Auf welche europäischen Aktien die Bank of America jetzt setzt
Bank of America rät zu Pharmawerten
Insgesamt überwiegt Pessimismus für europäische Aktien
hip London
Bank of America geht davon aus, dass die Kurse europäischer Aktien im Jahresverlauf nachgeben werden. Ein sich abschwächendes weltweites Wachstum, niedrigere Erwartungen an die Unternehmensgewinne und steigende Risikoprämien dürften nach Ansicht ihres Strategen Sebastian Raedler dafür sorgen.

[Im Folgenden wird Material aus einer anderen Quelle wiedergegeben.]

/-- The frame of each servo command: outside the keys named, every register field and every part of the state is as before. -/
def Obligations.ServoCommandsFrame : Prop :=
  (∀ (a : Act) (w : WedgeRead) (s t : State), exec (.servoWedge a w) s = .next t →
    Out (lpMissKeys ++ opFailKeys ++ passEndKeys ++ [Key.of R.RMC_STAT_STEP, .each R.RMC_T_MS, .of R.MMG_CNT_RESUME,
    .of (R.SRV_TGT_TRACK 0), .of (R.SRV_POS_TRACK 0), .of (R.SRV_PES_PES 0), .of (R.SRV_FEED_STAMP 0),
    .of (R.SRV_CNT_SAMMISS 0), .of (R.SRV_CNT_IDXERR 0), .of (R.SRV_CNT_GRAYERR 0), .of (R.SRV_CNT_BURSTERR 0),
    .of (R.SRV_CNT_RROPAR 0), .of (R.SRV_CNT_SEEKERR 0), .of (R.SRV_CNT_LOCKLOSS 0), .each (R.SRV_HEADA_HSKEW 0),
    .of (V.srvIdx 0), .of (V.srvSlip 0), .of (V.srvSlipIdx 0), .of (V.srvPes1 0), .of (V.srvPes2 0),
    .of (V.srvGood1 0), .of (V.srvHdrOk 0), .of (V.srvBadRun 0), .of (V.srvSeekW 0), .of (V.srvSeekTry 0),
    .of (V.srvSeekFrom 0), .of (V.srvSeekErr 0), .of (V.srvSeekT 0), .of (V.srvReload 0), .of (V.srvLoadFails 0),
    .of (V.srvOfsNow 0), .of (V.srvPosSub 0), .of (V.srvVel 0), .each V.srvHskewMeas, .of (V.srvPes0 0),
    .of (V.srvGood0 0), .of (V.srvSmpOk 0), .of (V.srvOfsW 0), .of (V.srvSamOut 0), .of (V.srvHswRef 0),
    .of (V.srvGoodTrk 0), .of (V.srvMissP 0), .of (V.srvSeekT2 0), .of (V.srvBadWhy 0), .each V.trzOwner,
    .each V.trzTblPend, .each V.trzTook, .of V.crlMedStamp, .of V.crlMedIdx, .of V.crlMedAng, .of V.crlMedMiss,
    .of V.crlMedRun, .of V.crlMedNew, .each V.tfhPre, .of R.CVN_STAT_PS, .of R.CVN_EVT_PS_CHG, .of V.cvnWaking,
    .p .amps, .p .sams]) s t) ∧
  (∀ (a : Act) (w : WedgeRead) (s t : State), exec (.samPredicted a w) s = .next t →
    Out (lpMissKeys ++ opFailKeys ++ passEndKeys ++ [Key.of R.RMC_STAT_STEP, .each R.RMC_T_MS, .of R.MMG_CNT_RESUME,
    .of (R.SRV_TGT_TRACK 0), .of (R.SRV_POS_TRACK 0), .of (R.SRV_PES_PES 0), .of (R.SRV_FEED_STAMP 0),
    .of (R.SRV_CNT_SAMMISS 0), .of (R.SRV_CNT_IDXERR 0), .of (R.SRV_CNT_GRAYERR 0), .of (R.SRV_CNT_BURSTERR 0),
    .of (R.SRV_CNT_RROPAR 0), .of (R.SRV_CNT_SEEKERR 0), .of (R.SRV_CNT_LOCKLOSS 0), .each (R.SRV_HEADA_HSKEW 0),
    .of (V.srvIdx 0), .of (V.srvSlip 0), .of (V.srvSlipIdx 0), .of (V.srvPes1 0), .of (V.srvPes2 0),
    .of (V.srvGood1 0), .of (V.srvHdrOk 0), .of (V.srvBadRun 0), .of (V.srvSeekW 0), .of (V.srvSeekTry 0),
    .of (V.srvSeekFrom 0), .of (V.srvSeekErr 0), .of (V.srvSeekT 0), .of (V.srvReload 0), .of (V.srvLoadFails 0),
    .of (V.srvOfsNow 0), .of (V.srvPosSub 0), .of (V.srvVel 0), .each V.srvHskewMeas, .of (V.srvPes0 0),
    .of (V.srvGood0 0), .of (V.srvSmpOk 0), .of (V.srvOfsW 0), .of (V.srvSamOut 0), .of (V.srvHswRef 0),
    .of (V.srvGoodTrk 0), .of (V.srvMissP 0), .of (V.srvSeekT2 0), .of (V.srvBadWhy 0), .each V.trzOwner,
    .each V.trzTblPend, .each V.trzTook, .of V.crlMedStamp, .of V.crlMedIdx, .of V.crlMedAng, .of V.crlMedMiss,
    .of V.crlMedRun, .of V.crlMedNew, .each V.tfhPre, .of R.CVN_STAT_PS, .of R.CVN_EVT_PS_CHG, .of V.cvnWaking,
    .p .amps, .p .sams]) s t) ∧
  (∀ (a : Act) (track : BitVec 24) (s t : State), exec (.seekStart a track) s = .next t →
    Out (endWriteKeys ++ [Key.of (R.SRV_EVT_LOCK_LOST 0), .of (R.SRV_TGT_TRACK 0), .of (R.SRV_CNT_WI 0),
    .of (V.srvGoodRun 0), .of (V.srvSetRun 0), .of (V.srvWrRun 0), .of (V.srvWrSet 0), .of (V.srvWiHold 0),
    .of (V.srvSeekW 0), .of (V.srvSeekTry 0), .of (V.srvSeekFrom 0), .of (V.srvSeekPend 0),
    .of (V.srvSeekNx 0)]) s t) ∧
  (∀ (a : Act) (s t : State), exec (.seekTimeout a) s = .next t →
    Out (onNsKeys ++ toUnloadingKeys ++ [Key.of R.CMD_STAT_CTRLS, .of R.MMG_STAT_ACT_OK, .of R.MMG_EVT_AT_RISK,
    .of R.MMG_CNT_DEFECT, .of (R.SRV_CNT_SEEKERR 0), .of (V.srvSeekW 0), .of (V.srvSeekTry 0),
    .of (V.srvSeekFrom 0), .of (V.srvSeekErr 0), .of (V.srvSeekT 0), .of (V.srvReload 0), .of (V.srvSeekT2 0),
    .of (V.srvSeekNx 0), .of R.WDB_STAT_BUSY, .of R.WDB_EVT_SUSP_HIT, .each R.WDB_BANK_OP, .each V.mmgWrFault,
    .each V.wdbProgs, .each V.wdbSusps, .p .ctrls, .p .zones, .p .dur, .p .mops, .p .opid, .p .journal, .p .jseq,
    .p .blks, .p .fops, .p .fwait]) s t) ∧
  (∀ (a : Act) (s t : State), exec (.loadRequest a) s = .next t →
    Out (alignEndKeys ++ setSrvKeys ++ [Key.of R.RMC_STAT_STEP, .each R.RMC_T_MS, .of (V.srvReload 0),
    .of (V.srvLoadReq 0), .of (V.srvMaMeas 0), .of (V.srvUnlReq 0), .of V.loadLastMs, .of V.loadLastAct,
    .of (V.srvMaStep 0), .of (V.measFresh 0), .each V.stmLoaded]) s t) ∧
  (∀ (a : Act) (s t : State), exec (.loadDeferredStart a) s = .next t →
    Out (setSrvKeys ++ [Key.of R.RMC_STAT_STEP, .each R.RMC_T_MS, .of (V.srvReload 0), .of (V.srvLoadReq 0),
    .of (V.srvMaMeas 0), .of (V.srvUnlReq 0), .of V.loadLastMs, .of V.loadLastAct, .of (V.srvMaStep 0),
    .of (V.measFresh 0), .each V.stmLoaded]) s t) ∧
  (∀ (a : Act) (s t : State), exec (.loadingOffRamp a) s = .next t →
    Out (toUnloadingKeys ++ [Key.of (V.srvUnlReq 0), .each V.stmLoadGrant, .p .amps, .p .sams]) s t) ∧
  (∀ (a : Act) (s t : State), exec (.acquireTimeout a) s = .next t →
    Out (toUnloadingKeys ++ [Key.of R.MMG_STAT_ACT_OK, .of R.MMG_EVT_AT_RISK, .of R.MMG_CNT_RESUME,
    .of (V.srvLoadFails 0), .of (V.srvNoLoad 0)]) s t) ∧
  (∀ (a : Act) (s t : State), exec (.holdRelockTimeout a) s = .next t → Out toUnloadingKeys s t) ∧
  (∀ (a : Act) (s t : State), exec (.loadRetry a) s = .next t →
    Out (alignEndKeys ++ setSrvKeys ++ [Key.of R.RMC_STAT_STEP, .each R.RMC_T_MS, .of (V.srvReload 0),
    .of (V.srvLoadReq 0), .of (V.srvMaMeas 0), .of (V.srvUnlReq 0), .of V.loadLastMs, .of V.loadLastAct,
    .of (V.srvMaStep 0), .of (V.measFresh 0), .each V.stmLoaded]) s t) ∧
  (∀ (a : Act) (soon : Bool) (s t : State), exec (.unloadRequest a soon) s = .next t →
    Out (toUnloadingKeys ++ [Key.of (V.srvLoadReq 0), .of (V.srvUnlReq 0)]) s t) ∧
  (∀ (a : Act) (measured : BitVec 16) (s t : State), exec (.maStrokeMeasure a measured) s = .next t →
    Out ([Key.of (R.SRV_STAT_STATE 0), .of (R.SRV_EVT_LOCK_LOST 0), .of (V.srvMaMeas 0), .of (V.srvMaStep 0),
    .of (V.srvMaAge 0), .p .edges, .p .inbox]) s t) ∧
  (∀ (a : Act) (s t : State), exec (.srvEnable a) s = .next t →
    Out (setSrvKeys ++ [Key.of (R.SRV_CTL_EN 0), .of (R.SRV_CHK_REASON 0)]) s t) ∧
  (∀ (a : Act) (v : BitVec 16) (s t : State), exec (.srvOfsWrite a v) s = .next t →
    Out (endWriteKeys ++ [Key.of (R.SRV_EVT_LOCK_LOST 0), .of (R.SRV_CNT_WI 0), .of (V.srvWiHold 0)]) s t)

Raedler erwartet, dass der Stoxx 600 bis Mitte des Jahres bei 470 Zählern stehen wird. „Die regionalen Projektionen unserer Volkswirte legen nahe, dass sich das Wirtschaftswachstum weltweit verlangsamen wird“, sagte Raedler in London vor Journalisten.
Zykliker untergewichtet
Für europäische Pharmawerte hält die Bank of America einen attraktiven Einstiegszeitpunkt für gekommen. Die Kurse hatten zuletzt auf Grund von negativen Nachrichten zu Einzelwerten und Besorgnis über die Entwicklung der Impfpolitik in den USA nach dem Amtsantritt von Donald Trump nachgegeben.
Zykliker werden von Raedler untergewichtet. Er rechnet zudem mit einer Underperformance der europäischen Banken, sollten die Anleihenrenditen wie von ihm erwartet sinken. Luxusgüterhersteller werden von ihm dagegen weiter übergewichtet. Das sei „ein zyklischer Hedge in unserem defensiv ausgerichteten Portfolio“, heißt es in einem Strategie-Update aus der vergangenen Woche.
Risiko Wachstumsängste
Die derzeitige Stärke des Dollar lege nahe, dass negative Überraschungen auf der Makroebene drohen. „Dadurch steigt das Risiko, dass die Märkte ähnlich wie 2022 von Wachstumsängsten unter Druck gesetzt werden könnten.“ Vor drei Jahren hatten die hohe Inflation und der russische Angriff auf die Ukraine Furcht vor einem weltweiten Abschwung geweckt.
„Wir befinden uns in einem Markt, der sich selbst davon überzeugt hat, dass die derzeitige Makro-Stärke permanenter Natur ist“, sagte Raedler. „Eine Menge Dinge, die weltweit schieflaufen können, sind richtig gelaufen.“
„Eine Menge Cash auf der Bilanz“
Bei der Bank of America habe man damit gerechnet, dass die Zinserhöhungen wesentlich mehr Schaden anrichten würden. „Aber die Liquiditätsspritzen während der Pandemie haben dazu geführt, dass Unternehmen eine Menge Cash auf der Bilanz hatten“, sagte Raedler. „Das hat sie länger vor den steigenden Finanzierungskosten geschützt.“
Software gehöre normalerweise zu den Branchen, die auf steigende Zinsen mit Underperformance reagiere. In den vergangenen Monaten hätten sich Software-Aktien aus Sympathie mit den US-Techwerten wesentlich besser entwickelt. Das hohe Gewicht von SAP im deutschen Markt habe dazu geführt, dass deutsche Aktien deutlich besser gelaufen seien als die Zinsentwicklung nahelegen würde.
Gegenwind setzt ein
Nun habe Gegenwind eingesetzt. Dazu gehört für ihn der starke Dollar, mögliche Einfuhrzölle und die Zuwanderungsdebatte in den USA. „Das US-Haushaltsdefizit ist bereits sehr groß“, sagte Raedler. „Das könnte das Ausmaß weiterer Konjunkturstimuli für den Ausgleich negativer Auswirkungen steigender Zölle begrenzen.“
Er geht davon aus, dass der weltweite Einkaufsmanagerindex bis zur Jahresmitte von zuletzt 52,5 auf 49 zurückgehen wird. Das würde die Risikoprämien nach oben treiben, denn: „Was für die Assetpreise an erster Stelle zählt, ist das weltweite Wachstum.“
Wirtschaftliche Systeme seien selbstausgleichend. Verlangsame sich die Wirtschaft, schritten die Notenbanken ein. Raedler hat bereits erste Anzeichen dafür ausgemacht, dass sich der Schwung hinter dem starken Dollar langsam abschwächt.
Es könne auch anders kommen, gab Raedler zu. Die Verbraucher könnten zu Höchstform auflaufen und durch ihren Konsum alles Negative ausgleichen.